Shut down Slurm following best practices:

Place a maintenance reservation on the cluster in question, to prevent any new jobs running. Change dates/times and duration where necessary for your outage window. The duration is in minutes:
```
scontrol create reservation starttime=2023-09-15T10:30:00 duration=5760 user=root flags=maint,ignore_jobs nodes=ALL
```

Confirm the reservation is in-place:

scontrol show reservations

Ensure no jobs are running:

squeue

Then proceed to shut down the service accordingly:

Shut down slurmctld on both nodes:
```
systemctl stop slurmctld
```

Wait for a minute for any writes from slurmctld to have finished to the slurmdbd instance.

Shut down slurmdbd on both nodes:
```
systemctl stop slurmdbd
```

Again, wait for a minute for any writes to the MySQL database to be finished

Then shutdown MySQL on both nodes:
```
systemctl stop mysqld
```
Confirm that mysqld is off:

systemctl status mysqld

At which point you are ok to shutdown slurmd on the remaining compute nodes (but this step is not essential)

systemctl stop slurmd

Bare-Metal Service: HTCondor

Draining Worker Nodes

For all worker nodes, prior to stopping the containers, run:

kubectl get nodes

To identify the desired node, then run:

kubectl drain <node name>

This will safely evict any pods, and you can proceed with the following steps to a shutdown.

Shutting down the workers nodes

For each worker node:

ssh into the worker node
stop kubelet and kube-proxy by running sudo docker stop kubelet kube-proxy
stop docker by running sudo service docker stop or sudo systemctl stop docker
shutdown the system sudo shutdown now

Shutting down the control plane nodes

For each control plane node:

ssh into the control plane node
stop kubelet and kube-proxy by running sudo docker stop kubelet kube-proxy
stop kube-scheduler and kube-controller-manager by running sudo docker stop kube-scheduler kube-controller-manager
stop kube-apiserver by running sudo docker stop kube-apiserver
stop docker by running sudo service docker stop or sudo systemctl stop docker
shutdown the system sudo shutdown now

Shutting down the etcd nodes

For each etcd node:

ssh into the etcd node
stop kubelet and kube-proxy by running sudo docker stop kubelet kube-proxy
stop etcd by running sudo docker stop etcd
stop docker by running sudo service docker stop or sudo systemctl stop docker
shutdown the system sudo shutdown now

Shutting down storage

Shut down any persistent storage devices that you might have in your datacenter (such as NAS storage devices) if applicable.

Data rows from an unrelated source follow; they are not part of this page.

/-- Settles O40: new handles by `newHandle_fresh`, each command by what its checks leave (the lemmas `…_ok`). -/
theorem audioObjectsAreCreatedAndSet : Obligations.AudioObjectsAreCreatedAndSet := by
  unfold Obligations.AudioObjectsAreCreatedAndSet
  refine ⟨fun d k h _ hn => newHandle_fresh hn, ?_, ?_, ?_, ?_, ?_, ?_⟩
  · intro s fn ring c r hp
    obtain ⟨_, ha⟩ := checksPass_ok hp
    obtain ⟨q, h, hadmit, hnew, rfl⟩ := confCreateAct_ok ha
    exact ⟨q, h, newConf c q h, hadmit, hnew, exec_done rfl r ha, rfl⟩
  · intro s fn ring c r hp
    obtain ⟨_, ha⟩ := checksPass_ok hp
    obtain ⟨o, k, h, hobj, hconf, hnew, rfl⟩ := partCreateAct_ok ha
    exact ⟨o, k, h, newPart c k.handle h, hobj, hconf, hnew, exec_done rfl r ha,
      rfl, rfl, rfl, rfl, rfl, rfl, rfl, rfl, rfl, rfl, rfl, rfl, rfl, rfl, rfl⟩
  · intro s fn ring c r hkind hp
    obtain ⟨_, ha⟩ := checksPass_ok hp
    rw [encCreateAct, if_neg hkind] at ha
    obtain ⟨o, k, h, hobj, hconf, hnew, rfl⟩ := audioEncCreate_ok ha
    exact ⟨o, k, h, newStream c k.handle h, hobj, hconf, hnew, exec_done rfl r (by rw [encCreateAct, if_neg hkind]; exact ha), rfl⟩
  · intro s fn ring c r hp
    obtain ⟨_, ha⟩ := checksPass_ok hp
    exact exec_done rfl r (partSetAct_ok ha ▸ ha)
  · intro s fn ring c r hnone hp
    obtain ⟨_, ha⟩ := checksPass_ok hp
    rcases encSetAct_cases ha with ⟨e, he, -⟩ | ⟨-, x, hx, hset⟩
    · rw [hnone] at he
      cases he
    · obtain rfl := audioEncSet_ok hset
      rw [findStream_handle hx] at ha
      exact exec_done rfl r ha
  · intro s fn ring c r hp
    obtain ⟨_, ha⟩ := checksPass_ok hp
    exact exec_done rfl r (craftSetAct_ok ha ▸ ha)

end Sys2Proof.Machine
end

section
/-! Video objects: contexts, layouts and their layer sets, encode streams (R207, R208, R223 to R246, R266). -/
namespace Sys2Proof.Machine
variable {d : Dev} {c : Cmd} {a : Act}

/-- A command that passes a check goes on behind it. -/
theorem pass_check {p : Prop} [Decidable p] {f : Fail} {x : Except Fail Act} (h : (if p then .error f else x) = .ok a) : x = .ok a := by
  split at h
  · cases h
  · exact h

/-! ### CTX_CREATE -/

def newCtx (c : Cmd) (h : Nat) : Ctx :=
  let x := c.desc
  let codec := dBits x 8 0 4
  let prof := dBits x 8 4 4
  let dpb := if codec ≤ 1 then dByte x 10 else if codec = 3 then 3 else 8
  { handle := h, fn := c.fn, codec := codec, prof := prof, deferred := dBits x 9 0 1 == 1, pyr := dBits x 9 1 2,
    waitRap := dBits x 9 3 1 == 1, refReq := dBits x 9 4 2, slack := dBits x 11 0 2, reasm := dBits x 11 2 2, segMax := dBits x 11 4 4,
    maxW := dNum x 12 2, maxH := dNum x 14 2, backlog := if dByte x 28 = 0 then 8 else dByte x 28, tenBit := tenProf codec prof,
    layer := dByte x 29, pt := dByte x 30, inLeg := dNum x 32 4, fbLeg := dNum x 36 4, dpb := dpb, surfaces := dpb + 3,
    bufBytes := bitBuffer (dNum x 24 4), waiting := dBits x 9 3 1 == 1 }
def ctxNeeds (c : Cmd) : List Need :=
  [⟨1, pixDemand (dNum c.desc 12 2) (dNum c.desc 14 2) (dNum c.desc 16 2) (dNum c.desc 18 2)⟩, ⟨4, dNum c.desc 20 4⟩, ⟨7, 1⟩]
/-- Extents for a context's surfaces and its two bitstream buffers (R207, R208). -/
def ctxExtents (k : Ctx) : Nat := extentsFor (k.surfaces * k.surfGeo.size + 2 * k.bufBytes)
/-- The device with a context booked, given an arena and added. -/
def withCtx (d : Dev) (c : Cmd) (o : Obj) (h : Nat) : Dev :=
  let b := addObj (takeArena (book d 0 (ctxNeeds c)) h (ctxExtents (newCtx c h)))
    { handle := h, fn := c.fn, session := o.session, parent := dHandle c.desc, books := booksOf 0 (ctxNeeds c) }
  { b with vid := { b.vid with ctxs := b.vid.ctxs ++ [newCtx c h] } }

It iss important that you do this after shutting everything else down to prevent data loss/corruption for containers requiring persistency.

N.B. If you are running a cluster that was not deployed through RKE then the order of the process is still the same, however the commands may vary. For instance, some distributions run kubelet and other control plane items as a service on the node rather than in docker. Check documentation for the specific Kubernetes distribution for information as to how to stop these services.

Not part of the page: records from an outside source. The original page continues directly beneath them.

-- ==== Sys2Proof/Machine/Ops.lean ====
section
/-! DEFINITION. The named operations over registers and memory, ending a command with or without an error, accepting a
command, and the two resets. -/

namespace Sys2Proof.Machine

/-- What a command or a step answers. -/
abbrev Result := Host.Outcome State Fault Refusal

/-! ### Operand registers (10_state.md R20) -/

/-- x[i], the raw pattern in Ri (00_scope.md R10). -/
def State.reg (s : State) (i : RegIdx) : RegWord := s.regs[i.toNat]'i.isLt

/-- x[i] as an unsigned integer (10_state.md R20). -/
def State.regNat (s : State) (i : RegIdx) : Nat := (s.reg i).toNat

/-- x[i] <- v (00_scope.md R10). -/
def State.setReg (s : State) (i : RegIdx) (v : RegWord) : State :=
  { s with regs := s.regs.set i.toNat v i.isLt }

/-- The second register of the pair with base register i (10_state.md R24). -/
def pairSnd (i : RegIdx) : RegIdx := i + 1

/-- P(i) <- (X, Y): x[i] <- X and x[i+1] <- Y (00_scope.md R10). -/
def State.setPair (s : State) (i : RegIdx) (x y : RegWord) : State :=
  (s.setReg i x).setReg (pairSnd i) y

/-! ### The DER buffer (10_state.md R36) -/

/-- byte(i), byte i of the DER buffer (00_scope.md R11). A byte that nothing has written since the last hard reset reads
as its draw (70_reset_and_hazards.md R273). -/
def State.derByte (s : State) (i : Nat) : Byte :=
  (s.mem.lookup (Config.derBase + i)).getD (Config.derDraw s.epoch i)

/-! ### Ending a command (60_exceptions.md R236) -/

/-- raise CAUSE(pos) with a detail: the error completion (00_scope.md R12, 60_exceptions.md R236). It writes no operand
register and no DER register. -/
def State.raise (s : State) (c : Cause) (d : Detail) (pos : Offset) : State :=
  { s with
    busy := false, done := true, err := true, z := false, rg := false, cause := c, detail := d, errpos := pos }

/-- complete(Z, RG): the successful completion, after the rule's register writes (00_scope.md R13, 60_exceptions.md R236).
ERRCODE and ERRPOS keep the 0 that acceptance gave them (log entry 12). -/
def State.complete (s : State) (z rg : Bool) : State :=
  { s with busy := false, done := true, err := false, z := z, rg := rg }

/-- The answer of a command that raised an error. -/
def raised (s : State) (c : Cause) (d : Detail) (pos : Offset) : Result := .next (s.raise c d pos)

/-- The answer of a command that completed. -/
def completed (s : State) (z rg : Bool) : Result := .next (s.complete z rg)

/-! ### Starting a command (60_exceptions.md R235) -/

/-- Acceptance of the word w as a command. OVR, CTRL, the operand registers and the DER registers are unchanged. -/
def State.accept (s : State) (w : BusWord) : State :=
  { s with
    cmd := w, busy := true, done := false, err := false, z := false, rg := false, cause := .none, detail := .none,
    errpos := 0 }

/-- A host write dropped because BUSY = 1 (20_memory.md R68). -/
def State.dropWrite (s : State) : State := { s with ovr := true }

/-! ### Resets (10_state.md R39) -/

/-- The soft reset (70_reset_and_hazards.md R272): everything but the DER buffer takes its reset value, and a command in
flight is aborted. What the host has scheduled and the last bus response are not the block's to reset. -/
def State.softReset (s : State) : State :=
  { State.reset with id := s.id, mem := s.mem, epoch := s.epoch, events := s.events, resp := s.resp }

/-- The hard reset (70_reset_and_hazards.md R270): everything takes its reset value, and the DER buffer is unspecified
anew, so its bytes are fresh draws (R273). ID_VALUE is the implementation's and stays. -/
def State.hardReset (s : State) : State :=
  { State.reset with id := s.id, epoch := s.epoch + 1, events := s.events }

end Sys2Proof.Machine
end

Starting a Kubernetes cluster up after shutdown

Kubernetes is good about recovering from a cluster shutdown and requires little intervention, though there is a specific order in which things should be powered back on to minimize errors.

Power on any storage devices if applicable.

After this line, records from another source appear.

-- ==== Sys2Proof/Machine/Curve.lean ====
section
/-! DEFINITION. The meanings of the point commands (41_point.md). -/

namespace Sys2Proof.Machine

/-- PADD (41_point.md R165): all coordinate checks come before the curve checks (R160). -/
def execPadd (rd ra rb : RegIdx) (s : State) : Result :=
  withPair ra s fun x1 y1 => withPair rb s fun x2 y2 =>
    withOnCurve ra x1 y1 s fun P => withOnCurve rb x2 y2 s fun Q =>
      writePoint rd (pointAdd P Q) s

/-- PDBL (41_point.md R168). -/
def execPdbl (rd ra : RegIdx) (s : State) : Result :=
  withPoint ra s fun P => writePoint rd (pointDbl P) s

/-- PMUL (41_point.md R172): the scalar is reduced mod q first (R170) and never checked. -/
def execPmul (rd ra rb : RegIdx) (s : State) : Result :=
  withPoint ra s fun P => writePoint rd (scalarMul (s.regNat rb % curveQ) P) s

end Sys2Proof.Machine
end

Check with your storage vendor on how to properly power on you storage devices and verify that they are ready.

For each etcd node: - Power on the system/start the instance. - Log into the system via ssh. - Ensure docker has started sudo service docker status or sudo systemctl status docker - Ensure etcd and kubelet’s status shows Up in Docker sudo docker ps

For each control plane node: - Power on the system/start the instance. - Log into the system via ssh. - Ensure docker has started sudo service docker status or sudo systemctl status docker - Ensure kube-apiserver, kube-scheduler, kube-controller-manager, and kubelet’s status shows Up in Docker sudo docker ps

For each worker node: - Power on the system/start the instance. - Log into the system via ssh. - Ensure docker has started sudo service docker status or sudo systemctl status docker - Ensure kubelet’s status shows Up in Docker sudo docker ps - Log into K9s (or use kubectl) and check your various projects to ensure workloads have started as expected. This may take a few minutes depending on the number of workloads and your server capacity.